The government apparently believes that between a quarter and a third of people on our streets are mentally ill. I think they’d be wise to check those figures. Fortunately, it won’t take an expensive study or a royal commission or anything like that. A few hours hanging around the sidewalk outside Streetlink ought to do it.
Once upon a time, when B.C.’s big institutions closed down and disgorged people onto the streets, the solution might have been to get people some mental-health services and a cheap apartment.
But people with mental illnesses have been abandoned to the streets for too long now. They’ve got a way more complex set of problems, of which mental illness is only one. It’s going to take way more than 1,300 housing units and a handful of outreach workers to do something meaningful about that.

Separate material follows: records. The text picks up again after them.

/-- Straps, pins, phase, stop marks and the ladder. -/
structure Life where
  /-- [1 bit | 00 R2 | DESIGN CHOICE VQX-D1024-KM (log entry 1)] fused: the part is the standalone package VQX-D1024-PW -/
  partPW : Bool := false
  /-- [1 bit | 18 R510 | DESIGN CHOICE in range (log entry 1)] VAON and VAUX in range -/
  aonPower : Bool := true
  /-- [1 bit | 18 R508 | DESIGN CHOICE high (log entry 1)] level of COLD_RST_N -/
  coldRstN : Bool := true
  /-- [1 bit | 18 R508 | DESIGN CHOICE 1, manager (log entry 1)] level of the ROLE pin -/
  pinRole : Bool := true
  /-- [4 bits | 18 R508 | DESIGN CHOICE 0 (log entry 1)] level of the QUAY_ID pins -/
  pinQuay : Nat := 0
  /-- [1 bit | 18 R508 | DESIGN CHOICE 0 (log entry 1)] level of the BOOT_SEL pin -/
  pinBootSel : Bool := false
  /-- [1 bit | 18 R509 | DESIGN CHOICE manager (log entry 1)] latched role: true = manager -/
  manager : Bool := true
  /-- [4 bits | 18 R509 | DESIGN CHOICE 0 (log entry 1)] latched QUAY_ID -/
  quayId : Nat := 0
  /-- [1 bit | 18 R509 | DESIGN CHOICE 0 (log entry 1)] latched BOOT_SEL -/
  bootSel : Bool := false
  /-- [enumeration | 18 R513 | DESIGN CHOICE ready (log entry 1)] phase of the die -/
  phase : Phase := .ready
  /-- [5 rails | 18 R511 | DESIGN CHOICE none (log entry 1)] monitored rails out of their window -/
  railsOut : List Rail := []
  /-- [4 bits | 19 R536 | DESIGN CHOICE none (log entry 1)] stopped reference clock inputs -/
  refclkLost : List Nat := []
  /-- [64 bytes | 18 R512 | DESIGN CHOICE none (log entry 1)] newest stop mark in the system area -/
  stopMark : StopMark := .none
  /-- [3 bits | 18 R512 | DESIGN CHOICE 0 (log entry 1)] last step the DOCK_DOWN record in the rescue region shows -/
  dockStep : Nat := 0
  /-- [enumeration | 18 R512 | DESIGN CHOICE clean (log entry 1)] kind of the last start -/
  startKind : StartKind := .clean
  /-- [64 bits | 18 R513 | 0] time the last cold start began -/
  startTime : Nat := 0
  /-- [1 bit | 18 R516 | 0] generation of the rescue region the last start restored from -/
  rescueGen : Bool := false
  /-- [64 bits | 01 R21 | 0] bytes of unsettled content that the last dock-down did not rescue -/
  lostBytes : Nat := 0
  /-- [2 x 16 bits per instance | 18 R524 | first step] the ladder of each (level x 65,536 + instance) -/
  ladder : Tbl Rung := []
  /-- [64 bits | 18 R527 | none] time of the last FAIL step -/
  lastFail : Option Nat := none
  /-- [1 bit | 19 R539 | not asserted] management-sideband alert -/
  alert : Bool := false
  /-- [1 bit | 14 R430 | 0] POWER_OFF flag of the alert status byte -/
  powerOffFlag : Bool := false
  /-- [1 bit | 18 R521 | 0] xSPI pins at high impedance -/
  xspiHiZ : Bool := false
  /-- [7 bits | 19 R539 | none: SMBus at 0x6A] I3C dynamic address of the management sideband -/
  i3cAddr : Option Nat := none
  /-- [instruction | 19 R543 | BYPASS, DESIGN CHOICE (log entry 1)] JTAG instruction: true = boundary scan, false = BYPASS -/
  jtagScan : Bool := false
  /-- [64 bits | 07 R260 | 0] time of the last stop, at which rejoin windows stand still -/
  stopAt : Nat := 0
  /-- [1 bit | 18 R513 | 0] a device restart is owed: after a FAIL, or out of thermal hold -/
  restart : Bool := false
  /-- [flags | 01 R18 | none gated] gated islands: port groups 0-31, UCIe 32-39, channel pairs 40-47, Quay 48-51 -/
  gated : List Nat := []
  /-- [set | 12 R36 | empty] islands or units that cannot wake, fenced or failed -/
  fencedIslands : List Nat := []
deriving DecidableEq, Repr

/-! ## Host link and FERR_LINK (file 02) -/

/-- Link states of the host link (R45). -/
inductive LState where
  | down | l0 | l1 | l2
deriving DecidableEq, Repr

/-- The UCIe link. -/
structure Link where
  /-- [enumeration | 02 R45 | DESIGN CHOICE L0 (log entry 1)] link state -/
  st : LState := .l0
  /-- [8 bits | 02 R39, R56 | DESIGN CHOICE all eight (log entry 1); FERR_LINK itself reads through it] active-module mask -/
  mask : BitVec 8 := 0xFF
  /-- [3 bits | 02 R56 | DESIGN CHOICE 5, 32 GT/s (log entry 1)] rate index -/
  rate : Nat := 5
  /-- [8 bits | 02 R56 | 0] lanes repaired since cold reset -/
  lanesRepaired : Nat := 0
  /-- [8 bits | 02 R42 | 0] modules degraded out -/
  degraded : BitVec 8 := 0
  /-- [32 bits | 02 R67 | 0] flit CRC errors in the current second -/
  crcInSecond : Nat := 0
  /-- [64 bits | 02 R67 | 0] the second that the count belongs to -/
  crcSecond : Nat := 0
  /-- [list | 02 R42 | empty] times of training failures, module and time -/
  failTimes : List (Nat × Nat) := []
  /-- [1 bit | 02 R37 | DESIGN CHOICE latency-optimised (log entry 143)] flit format the last training chose: true = latency-optimised -/
  latOpt : Bool := true
  /-- [1 bit | 02 R48 | 0] VF Enable -/
  vfEnable : Bool := false
  /-- [11 bits | 02 R48 | 0] NumVFs -/
  numVfs : Nat := 0
deriving DecidableEq, Repr

/-! ## Functions: NVMe controller, FERR, notification, mailbox (files 02, 03, 12, 13) -/

/-- A submission queue (R68 to R71). head, tail: entries fetched and rung, modulo size. -/
structure Sq where
  /-- [17 bits | 03 R70 | 0 = not created] entries -/
  size : Nat := 0
  /-- [16 bits | 03 R68 | 0] head -/
  head : Nat := 0
  /-- [16 bits | 03 R69 | 0] tail as last rung -/
  tail : Nat := 0
  /-- [16 bits | 03 R70 | 0] completion queue bound to it -/
  cq : Nat := 0
  /-- [list | 00 R9, 03 R116 | empty] the entries rung and not yet fetched, by the doorbell write that rang them, oldest first: how
  many, and the time of the write -/
  rungs : List (Nat × Nat) := []
  /-- [1 bit | 03 R107 | 0] deletion under way -/
  deleting : Bool := false
deriving DecidableEq, Repr

/-- A completion queue (R73). -/
structure Cq where
  /-- [17 bits | 03 R70 | 0 = not created] entries -/
  size : Nat := 0
  /-- [16 bits | 03 R73 | 0] next slot to be written -/
  tail : Nat := 0
  /-- [16 bits | 03 R73 | 0] head as last rung by the host -/
  head : Nat := 0
  /-- [1 bit | 03 R81 | 1] phase tag of the next entry -/
  phase : Bool := true
  /-- [11 bits | 13 R401 | 0] vector -/
  vector : Nat := 0
  /-- [1 bit | 13 R401 | 0] interrupts enabled -/
  ien : Bool := false
deriving DecidableEq, Repr

/-- A vector: MSI-X table entry, PBA bit and moderation (R399 to R404). -/
structure Vec where
  /-- [64 bits | 13 R403 | 0, PCIe reset] message address -/
  addr : Nat := 0
  /-- [32 bits | 13 R403 | 0, PCIe reset] message data -/
  data : Nat := 0
  /-- [1 bit | 13 R403 | PRESUMED 1 (PCIe, log entry 8)] Mask bit -/
  mask : Bool := true
  /-- [1 bit | 13 R403 | 0] PBA bit -/
  pba : Bool := false
  /-- [32 bits | 13 R400 | 0x0000_0000] QE_VMOD -/
  vmod : Word := 0
  /-- [8 bits, saturating | 13 R399 | 0] entries counted since the last message -/
  count : Nat := 0
  /-- [64 bits | 13 R401 | stopped] time at which the timer falls due -/
  due : Option Nat := none
deriving DecidableEq, Repr

/-- A Kanex response (R373, R374). -/
structure KResp where
  opcode : Nat
  seq : Nat
  status : Nat
  synth : Bool
  more : Bool
  detail : Nat
  total : Nat
  elapsed : Nat
  payload : List Byte
deriving DecidableEq, Repr

/-- States of MBX_STATUS (R366) other than UNAVAILABLE, which the function state gives (R368). -/
inductive MbxState where
  | idle | running | done
deriving DecidableEq, Repr

/-- A mailbox (R366 to R374). -/
structure Mbx where
  /-- [32 bits | 12 R366 | 0x0000_0000] MBX_CTRL -/
  ctrl : Word := 0
  /-- [2 bits | 12 R366 | 0b00] MBX_STATUS.STATE -/
  st : MbxState := .idle
  /-- [16 bits | 12 R366 | 0x0000] MBX_STATUS.SEQ -/
  seq : Nat := 0
  /-- [3 bits | 12 R366 | 0] MBX_EVENT -/
  event : BitVec 3 := 0
  /-- [32 bits | 12 R366 | 0] MBX_PROGRESS -/
  progress : Nat := 0
  /-- [32 bits | 12 R366 | 0] MBX_PROGTOTAL -/
  progTotal : Nat := 0
  /-- [64 bits | 12 R366 | 0] time of acceptance, from which MBX_ELAPSED is counted -/
  accepted : Nat := 0
  /-- [16 bits | 12 R369 | 0] opcode of the running or last command -/
  opcode : Nat := 0
  /-- [64 bits | 12 R379 | 0] time of acceptance or of the last progress -/
  classFrom : Nat := 0
  /-- [5 bits | 12 R379 | 0] harbour core that holds the running command, a free value -/
  core : Nat := 0
  /-- [1 bit | 12 R381 | 0] a timed-out command is still stopping -/
  stopping : Bool := false
  /-- [request | 12 R370 | none] the running command, as copied -/
  cmd : Option KReq := none
  /-- [1 bit | 12 R388 | 0] the running command waits: for the end of an activation hold, or for commands in flight (04 R153) -/
  held : Bool := false
  /-- [17 entries | 12 R376 | empty] of a command for every present die: ANA group and its status once it has answered -/
  answers : List (Nat × Option Nat) := []
  /-- [4,064 bytes | 10 R323 | empty] of a hierarchy-wide command that waits for the workers: the payload of its response -/
  kept : List Byte := []
  /-- [64 bits | 12 R367 | none] time MBX_EVENT.PROGRESS was last set -/
  progAt : Option Nat := none
  /-- [8 bits | 12 R367 | 0] PCT as PROGRESS last told it, 0 before it first did -/
  progPct : Nat := 0
  /-- [4 KiB | 12 R373 | zero] response area -/
  resp : Option KResp := none
  /-- [4 KiB | 12 R369 | zero] request area -/
  req : Memory := []
deriving DecidableEq, Repr

/-- Function states (R307). -/
inductive FState where
  | off | enabling | ready | teardown | fenced
deriving DecidableEq, Repr

/-- An asynchronous event held or posted (R549): type, information, log page. -/
structure Aen where
  etype : Nat
  info : Nat
  page : Nat
deriving DecidableEq, Repr

/-- One Error Information log entry (R63, R120, R122). -/
structure ErrEntry where
  sqid : Nat
  cid : Nat
  sct : Nat
  sc : Nat
  lba : Nat
  nsid : Nat
deriving DecidableEq, Repr

/-- What AER records of a function (R47, R67): a memory read of a command's data or list that failed with a PCIe completion status
(uncorrectable, non-fatal), or a poisoned TLP in write data (Poisoned TLP Received, advisory). -/
inductive AerError where
  | readFailed (status : Nat)
  | poisonedTlp
deriving DecidableEq, Repr

/-- The AER capability of a function (R47). -/
structure Aer where
  /-- [set | 02 R67 | none] uncorrectable non-fatal errors recorded -/
  uncorrectable : List AerError := []
  /-- [set | 02 R67 | none] advisory errors recorded -/
  advisory : List AerError := []
  /-- [error | 02 R47 | none] first-error pointer -/
  first : Option AerError := none
  /-- [128 bits | 02 R47 | 0] header log: the header of the TLP of the first error, a free value (log entry 144) -/
  header : Nat := 0
deriving DecidableEq, Repr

I spoke to a group of Grade 9-10 Parkland students a couple weeks ago about street issues, and it devastated me to realize that the region’s current street problems are seen as the norm among kids that age in our region. They’ve known nothing different.
I tried to tell them about how it had been in the “old days” - just 15 years ago, in fact, when Open Door clients comprised a small enough number that they fit comfortably in tiny digs above what is now the Metro Theatre.

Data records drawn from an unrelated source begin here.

/-- The k + 2 berths of a group with the most free blocks, in ascending port order (R175, R246). -/
def Die.berthSet (d : Die) (g k : Nat) : List Nat :=
  let order := (d.members g).foldl (fun a p => insertBerth d.freeBlocks p a) []
  let top := (order.filter (fun p => 0 < d.freeBlocks p)).take (k + 2)
  (List.range' (128 * g) 128).filter (fun p => top.contains p)

/-- A FREE RU taken for a handle of a group (R170, R175): its berth set chosen, its blocks in use. The time since program of its blocks
(R177) counts from here (DESIGN CHOICE, log entry 196). -/
def Die.openNewRu (d : Die) (g h : Nat) : Option (Nat × Die) :=
  let k := (d.group g).k
  let set := d.berthSet g k
  let ms := set.filterMap (fun p => (d.pickBlock p).map (fun b => ({ port := p, die := b.1, block := b.2 } : Member)))
  if ms.length = k + 2 then
    let r := d.rc.next
    let d := { d with rc := { d.rc with next := r + 1, rus := Tbl.set d.rc.rus r { st := .opened, group := g, handle := h, members := ms, k := k } } }
    let d := ms.foldl (fun x m => x.updBlock (blockKey m.port m.die m.block) (fun b => { b with st := .inRu r, reads := 0, prog := x.now })) d
    some (r, d.updGroup g (fun x => { x with openRu := Tbl.set x.openRu h (some r) }))
  else none

/-- The names that places of a block have in the map: its own, unless another block has taken its place, and those of the blocks whose
place it has taken (R262). -/
def Rc.blockNames (c : Rc) (bk : Nat) : List Nat :=
  (if Tbl.has c.subst bk then [] else [bk]) ++ (c.subst.filter (fun e => e.2 == bk)).map (fun e => e.1)

/-- An RU whose ERASED is durable becomes FREE: its blocks, which hold nothing, join the free pool (R170, R172). -/
def Rc.freeRu (c : Rc) (r : Nat) : Rc :=
  let ms := (Tbl.get {} c.rus r).members.map (fun m => blockKey m.port m.die m.block)
  let names := ms.flatMap c.blockNames
  { c with
    rus := Tbl.del c.rus r, subst := c.subst.filter (fun e => !ms.contains e.2)
    media := c.media.filter (fun e => !names.contains (e.1 / 16 / 8192)), parity := c.parity.filter (fun e => !ms.contains (e.1 / 16 / 8192))
    owner := c.owner.filter (fun e => !names.contains (e.1 / 8192)), crumbSlots := c.crumbSlots.filter (fun e => !names.contains (e.1 / 8192))
    blocks := c.blocks.map (fun (b : Nat × Block) => if ms.contains b.1 && b.2.st == .inRu r then (b.1, { b.2 with st := .free, reads := 0 }) else b) }

/-- What a loaf shipped draws its RU for (R144, R174): a host write or fold; staging or a heel drained; GC, refresh, rebuild. -/
inductive Draw where
  | host | drain | heel | gc
deriving DecidableEq, Repr

/-- FREE RUs of a group that its heel reserve asks for (R144): 64 KiB for every active zone homed in it, in whole RUs (log entry 154). -/
def Die.heelRus (d : Die) (g : Nat) : Nat :=
  let zs := d.nss.foldl (fun a e => a + (e.2.zones.filter (fun z => z.2.group == some g && (z.2.st == .zsio || z.2.st == .zseo || z.2.st == .zsc))).length) 0
  ceilDiv (65536 * zs) (max 1 ((d.group g).k * d.pusPerBlock g * 196608))

/-- FREE RUs that the heels of a group may still draw from its heel reserve. -/
def Die.heelLeft (d : Die) (g : Nat) : Nat := d.heelRus g - (d.group g).heelDrawn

These days, hundreds of people use the Open Door (now renamed Our Place). The little group of down-and-out men who made up the bulk of the region’s homeless population has transformed into a sprawling, brawling sub-class of almost 800 men, women and children, and hundreds more if you include the off-and-on homeless in the tally.
As tough as the challenges are due to our ongoing failure to act, the miseries of the street are within our capability to fix. We just need to solve the problem for what it is, and hopefully before it gets any bigger. If we applied even half the focus to addressing homelessness that we’re giving to staging the 2010 Olympics, we’d be operating at warp speed compared to the glacial pace of our actual progress.
Three years into B.C.’s homelessness initiative, we’ve gotten off to the smallest of starts. More, please - and very, very soon.